What to do: Below are the entries; give again exactly the lines from the one mentioning "x.grid ≠ g.grid)" through the one mentioning "command to the", inclusive.

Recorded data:
↓

/-- Once start-up has ended, the owner's aligned 64-byte write joins the launch port; a record read from it that is accepted queues its grid. A
served unplaced head, no other head having a mark to change or a page to park for, gets a cluster at the chosen origin
whose groups start with every lane at the entry with the arguments of R97. A bin's timer expires; a bin that may
launch starts a group with its threads in the lowest lanes and their arguments in v0 to v7; that it takes the lowest free
slot (log 31) and the lowest free index (log 32) are the model's readings. A head without a place for
2^20 cycles is starved; saving clusters below a head marks one. A team with nothing left releases its allotment; a
grid whose clusters are done completes, its entry in a ring that has room. -/
def Obligations.Grids : Prop :=
  (∀ (s : State) (fn addr : Nat) (data : List Byte), started s = true → fn < 8 → s.port.length < 256 → fn = s.host →
      data.length = 64 → addr % 64 = 0 → exec (.launchPortWrite fn addr data) s = .next { s with port := s.port ++ [(fn, data)] })
    ∧ (∀ (s : State) (fn c : Nat) (b : List Byte) (r : List (Nat × List Byte)) (g : Grid), s.port = (fn, b) :: r →
        recordOk s = true → heldNext s = none → readMiss s = none → recSlot s b none = some c →
        -- the state in which the record is checked: its context's mode is set, and its kernel table entry has been read
        readRecord (touchKit { setMode s c with port := r } c (recField b 0 2 % 4096)) b (.host fn) none = .queue g →
        ∃ t, exec .launchRecordRead s = .next t ∧ t.port = r ∧ t.grids = s.grids ++ [g]
          ∧ t.serials.get c = s.serials.get c + 1 ∧ sameMemory s t)
    ∧ (∀ (s : State) (g : Grid) (b : Binding) (o : Nat), parkHeads (markHeads s) = s →
        served s = some (.next g, .place o) → g.bound = some b → ∃ t ts gs, exec .clusterPlacement s = .next t
          ∧ t.clusters = s.clusters ++ [{ cid := s.nextId, grid := g.grid, linear := g.next, origin := o, cx := b.hdr.cx
                                          cy := b.hdr.cy, slices := g.slices }]
          ∧ t.teams = s.teams ++ ts ∧ t.groups = s.groups ++ gs ∧ sameMemory s t
          ∧ ts.map (fun x => (x.core, x.index)) = (rectCores o b.hdr.cx b.hdr.cy).zipIdx
          ∧ (∀ x ∈ ts, x.cid = s.nextId ∧ x.w.kib = b.hdr.bufs.getD 0 0 ∧ x.g.kib = b.hdr.bufs.getD 3 0)
          ∧ (∀ x ∈ gs, ∃ p, x.splits = [p] ∧ p.ctl.pc = BitVec.ofNat 64 b.entry ∧ p.ctl.mask = BitVec.allOnes 32
            ∧ p.ctl.atHdr = true ∧ x.regs.sget 1 = g.argBlock ∧ x.regs.sget 2 = BitVec.ofNat 64 g.gx
            ∧ x.regs.sget 3 = BitVec.ofNat 64 g.gy ∧ x.regs.sget 4 = BitVec.ofNat 64 g.gz
            ∧ (∀ k, k < 4 → x.regs.sget (5 + k) = g.args.getD k 0) ∧ ∀ n k, x.regs.vget n k = 0)
          ∧ ∀ y, s.grid? g.grid = some y → ∃ z, t.grid? g.grid = some z ∧ z.next = y.next + 1 ∧ z.bound = some b)
    ∧ (∀ (s : State) (core bin : Nat) (b : Bin), binAt s core bin = some b →
        (timerOk s core bin = true → ∃ t, exec (.binTimerExpiry core bin) s = .next t
            ∧ binAt t core bin = some { b with expired := true } ∧ { t with bins := s.bins } = s)
          ∧ ∀ tm slot rest k, binOk s core bin = true → s.team? b.tid = some tm → freeGroupSlots s core = slot :: rest →
            freeIndex s b.tid = some k → b.threads.length ≤ 32 → ∃ t g p, exec (.binLaunch core bin) s = .next t
              ∧ t.groups = s.groups ++ [g] ∧ binAt t core bin = none ∧ g.tid = b.tid ∧ g.slot = slot ∧ g.index = k
              ∧ g.splits = [p] ∧ p.ctl.pc = b.entry ∧ p.ctl.mask = maskOf (List.range b.threads.length)
              ∧ (∀ j args c, b.threads[j]? = some (args, c) → ∀ n, n < 4 →
                g.regs.vget (2 * n) j = BitVec.ofNat 32 (args.getD n 0).toNat
                  ∧ g.regs.vget (2 * n + 1) j = BitVec.ofNat 32 ((args.getD n 0).toNat / 2 ^ 32))
              ∧ sameMemory s t)
    ∧ (∀ (s : State) (level : Nat),
        (∀ h, headOf s level = some h → starveOk s level = true → ∃ t, exec (.levelHeadStarvation level) s = .next t
            ∧ { t with grids := s.grids } = s ∧ ∀ y, t.grid? h.grid.grid = some y → y.starved = true)
          ∧ ∀ u, starvedHead s level = some u → exec (.preemptStarvation level) s = .next u
            ∧ { u with clusters := s.clusters } = s
            ∧ ∃ c ∈ u.clusters, c.toSave = true ∧ (gridOfCluster s c).prio < level)
    ∧ (∀ (s : State) (tid : Nat) (tm : Team), s.team? tid = some tm → releaseOk s tid = true →
        ∃ t, exec (.teamAllotmentRelease tid) s = .next t ∧ (∀ x, x ∈ t.teams ↔ x ∈ s.teams ∧ x.tid ≠ tid)
          ∧ ((∃ x ∈ s.teams, x.tid ≠ tid ∧ x.cid = tm.cid) → { t with teams := s.teams } = s)
          ∧ ∀ c, (∀ x ∈ s.teams, x.tid ≠ tid → x.cid ≠ tm.cid) → s.cluster? tm.cid = some c → t.cluster? tm.cid = none
            ∧ ∀ y, s.grid? c.grid = some y → t.grid? c.grid = some { y with done := y.done + 1 })
    ∧ ∀ (s : State) (g : Grid), s.grid? g.grid = some g → g.done = g.gx * g.gy * g.gz →
      ∃ t, exec (.gridCompletion g.grid) s = .next t ∧ (∀ x, x ∈ t.grids ↔ x ∈ s.grids ∧ x.grid ≠ g.grid)
        ∧ ∀ fn, g.src = .host fn → fn < 8 →
          let r := 0x100 + 32 * fn
          s.ringWait.all (fun w => w.ring != r) = true → s.ringFull r = false →
          Cells.read t.hostMem (fn * 2 ^ 64 + s.bar r + (s.ringTail r % s.ringSize r) * 16) 16
              = complEntry g.serial (s.asid g.slot) g.kit g.status
            ∧ t.ringTail r = (s.ringTail r + 1) % 2 ^ 32

/-- At the port's head a gated command joins the held pool, another enters its unit's queue, each checked, an error
ending it; a held one takes a credit of its gate where there is one, and enters its unit's queue once it has one. An engine's next chunk, an attention's snapshot and release and the steps of ebb take their
command to the next stage at a new key. A finished command leaves, its counter counting 1 and taking an error code
where it has none. A matrix command starts when its contributors have credits. An operand latch is released once the
commands before an mrel have read their operands, and the marks of later ones stay. A node that is done pulses its event and goes through its successors;
after them it leaves its walk. -/
def Obligations.CommandEvents : Prop :=
  (∀ (s : State) (core : Nat) (c : SentCmd),
      (s.cmds.filter (fun x => x.cmd.core == core && x.stage == .port)).find? (fun x => x.cmd.node.isNone) = some c →
      let counted (u : State) (q : SentCmd) : SentCmd :=
        if c.cmd.opc = 0xB9 then { q with cmd := { q.cmd with n := some (listCount u q.cmd) } } else q
      (c.cmd.gate = none → unitRoom s c = true →
          let old := s.cmds.filter (fun x => x.cmd.kid != c.cmd.kid)
          let q0 : SentCmd := { c with stage := .queued, unit := if isAsyncCmd c.cmd.opc then pickEngine s c.cmd.core else 0 }
          let q := counted { s with cmds := old ++ [q0] } q0
          let u := { s with cmds := old ++ [q] }
          ∃ t, exec (.commandAcceptance core) s = .next t
            ∧ (∀ b, (checkWalks 64 u q).2 = .ok b → t.cmds = old ++ [{ q with checked := true, recb := b }])
            ∧ ∀ e, (checkWalks 64 u q).2 = .error (.err e) → c.cmd.node = none → ∀ x ∈ t.cmds, x.cmd.kid ≠ c.cmd.kid)
        ∧ ∀ gate, c.cmd.gate = some gate →
          let h0 := { c with stage := .held }
          let h := counted (modCmd s c.cmd.kid (fun _ => h0)) h0
          let u := modCmd s c.cmd.kid (fun _ => h)
          ∃ t, exec (.commandAcceptance core) s = .next t
            ∧ (∀ b, (checkWalks 64 u h).2 = .ok b → ∃ x ∈ t.cmds, x.cmd = h.cmd ∧ x.stage = .held ∧ x.checked = true ∧ x.recb = b
              ∧ ∀ tm, s.team? c.cmd.tid = some tm → s.cmds.filter (fun x => x.cmd.kid == c.cmd.kid) = [c] →
                c.credited = false → (∀ y ∈ s.cmds, y.waits c.cmd.tid = false) → tm.gates.get gate ≠ 0 →
                x.credited = true ∧ ∃ t1, t.team? c.cmd.tid = some t1 ∧ t1.gates.get gate = tm.gates.get gate - 1)
            ∧ ∀ e, (checkWalks 64 u h).2 = .error (.err e) → c.cmd.node = none → ∀ x ∈ t.cmds, x.cmd.kid ≠ c.cmd.kid)
    ∧ (∀ (s : State) (tid gate : Nat) (c : SentCmd) (g : Group),
        s.cmds.find? (fun c => c.cmd.tid == tid && c.stage == .held && c.credited && c.cmd.gate == some gate && unitRoom s c) = some c →
        s.group? c.cmd.gid = some g →
        exec (.gateRelease tid gate) s = .next { s with cmds := s.cmds.filter (fun x => x.cmd.kid != c.cmd.kid)
          ++ [{ c with stage := .queued, unit := if isAsyncCmd c.cmd.opc then pickEngine s c.cmd.core else 0
                       cmd := if isMatrixCmd c.cmd.opc then { c.cmd with tile := [(g.index, [], g.regs.nv)] } else c.cmd }] })
    ∧ (∀ (s : State) (kid : Nat) (c : SentCmd), cmd? s kid = some c → cmdParked s kid = false →
        let lines (ws : List (Nat × List Byte)) (incr : Option Nat) : List Nat :=
          addKeys (ws.foldl (fun ks w => addKeys ks (engineLines s w.1 w.2.length)) [])
            (match incr with | some a => engineLines s a 8 | none => [])
        let may (ws : List (Nat × List Byte)) : Prop := chunkMay s c ws (lines ws none) = true
        let moves (i : Instr) (ws : List (Nat × List Byte)) (incr : Option Nat) (st : Stage) : Prop := ∃ t c', exec i s = .next t
          ∧ cmd? t kid = some c' ∧ c'.cmd = c.cmd ∧ c'.stage = st
          ∧ keyIn s s.round (footprint (dieOfCmd c) (lines ws incr)) = some t.lastKey
        let goes (i : Instr) (ws : List (Nat × List Byte)) (st : Stage) : Prop := moves i ws none st
        -- a claim that starts has left the queue
        let b := modCmd s kid (fun c => { c with stage := .running 0 })
        (∀ p x, isAsyncCmd c.cmd.opc = true → c.stage = .running p → c.err = 0 → c.checked = true → listDue c = false →
            p < pieceCount c.cmd (shapeOf c.recb) → xferPiece s c p = .ok x →
            chunkMay s c x.runs (lines x.runs x.incr) = true → moves (.engineChunkCommit kid) x.runs x.incr (.running (p + 1)))
          ∧ (∀ x, c.cmd.opc = 0xB8 → c.stage = .running 0 → snapshot s c = .ok x → may (raiseReaders x.2) →
            goes (.attnSnapshot kid) (raiseReaders x.2) (.running 1))
          ∧ (∀ i p x, c.cmd.opc = 0xB8 → c.stage = .releasing i → c.snap[i]? = some p → releasePage s c p = .ok x → may x.1 →
            goes (.attnRelease kid) x.1 (.releasing (i + 1)))
          ∧ (∀ x, c.cmd.opc = 0xAA → claiming c = true ∨ (c.stage = .queued ∧ ebbMay s c = true) → claimOf b c = .ok x →
            chunkMay b c x.ws (lines x.ws none) = true → goes (.ebbClaim kid) x.ws (.running 0))
          ∧ (∀ p ws, c.cmd.opc = 0xAA → c.stage = .running p → claiming c = false → 4096 * p < (copyStream c).length → copyPiece s c p = .ok ws →
            may ws → goes (.ebbCopy kid) ws (.running (p + 1)))
          ∧ (∀ p ws, c.cmd.opc = 0xAA → c.stage = .running p → claiming c = false → (copyStream c).length ≤ 4096 * p → swapOf s c = .ok ws → may ws →
            goes (.ebbSwap kid) ws (.releasing 1))
          ∧ (∀ p, (isAsyncCmd c.cmd.opc || c.cmd.opc == 0x69) = true → c.stage = .running p →
            (c.err ≠ 0 ∨ chunksDone s c p = true) → c.err < 256 → batchesApplied s c = true → counterFree s c = true →
            c.cmd.node = none → ∃ t, exec (.commandFinish kid) s = .next t ∧ (∀ x ∈ t.cmds, x.cmd.kid ≠ kid)
              ∧ ∀ off tm, c.cmd.ctr = some off → s.team? c.cmd.tid = some tm →
                let w := ofBytes (Cells.read tm.g.bytes off 4)
                ∃ t1, t.team? c.cmd.tid = some t1 ∧ ofBytes (Cells.read t1.g.bytes off 4)
                  = (if w / 2 ^ 24 = 0 then c.err else w / 2 ^ 24) * 2 ^ 24 + (w + 1) % 2 ^ 24)
          ∧ (mxStartOk s kid = true → ∃ t c', exec (.matrixCommandStart kid) s = .next t ∧ cmd? t kid = some c'
            ∧ c'.stage = .running 0 ∧ c'.aRead = true ∧ sameMemory s t)
          ∧ ∀ a wid, c.cmd.node = some (a, wid) → (c.stage = .done → ∃ t c', exec (.graphNodeFinish kid) s = .next t
              ∧ cmd? t kid = some c' ∧ c'.stage = .releasing 0 ∧ sameMemory s t)
            ∧ (c.stage = .releasing 6 → ∃ t, exec (.graphNodeFinish kid) s = .next t ∧ ∀ x ∈ t.cmds, x.cmd.kid ≠ kid))
    ∧ ∀ (s : State) (gid : Nat), latchOk s gid = true → exec (.operandLatchRelease gid) s
      = .next (s.modGroup gid (releaseLatch s))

↑

Answer section:
      ∃ t, exec (.gridCompletion g.grid) s = .next t ∧ (∀ x, x ∈ t.grids ↔ x ∈ s.grids ∧ x.grid ≠ g.grid)
        ∧ ∀ fn, g.src = .host fn → fn < 8 →
          let r := 0x100 + 32 * fn
          s.ringWait.all (fun w => w.ring != r) = true → s.ringFull r = false →
          Cells.read t.hostMem (fn * 2 ^ 64 + s.bar r + (s.ringTail r % s.ringSize r) * 16) 16
              = complEntry g.serial (s.asid g.slot) g.kit g.status
            ∧ t.ringTail r = (s.ringTail r + 1) % 2 ^ 32

/-- At the port's head a gated command joins the held pool, another enters its unit's queue, each checked, an error
ending it; a held one takes a credit of its gate where there is one, and enters its unit's queue once it has one. An engine's next chunk, an attention's snapshot and release and the steps of ebb take their
command to the next stage at a new key. A finished command leaves, its counter counting 1 and taking an error code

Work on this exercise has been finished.